◆ Task instructions
Each line that has the string "Core" must be copied from the records below.

◆ Information provided
• • •
-- ==== Sys2Proof/Machine/Core.lean ====
section
/-! DEFINITION. The machine as the host takes it. -/

def Sys2Proof.core : Host.Core :=
  { State := Sys2Proof.Machine.State, Fault := Sys2Proof.Machine.Fault, Refusal := Sys2Proof.Machine.Refusal,
    step := Sys2Proof.Machine.step, reset := Sys2Proof.Machine.State.reset }
end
• • •
◆ Task result
-- ==== Sys2Proof/Machine/Core.lean ====
def Sys2Proof.core : Host.Core :=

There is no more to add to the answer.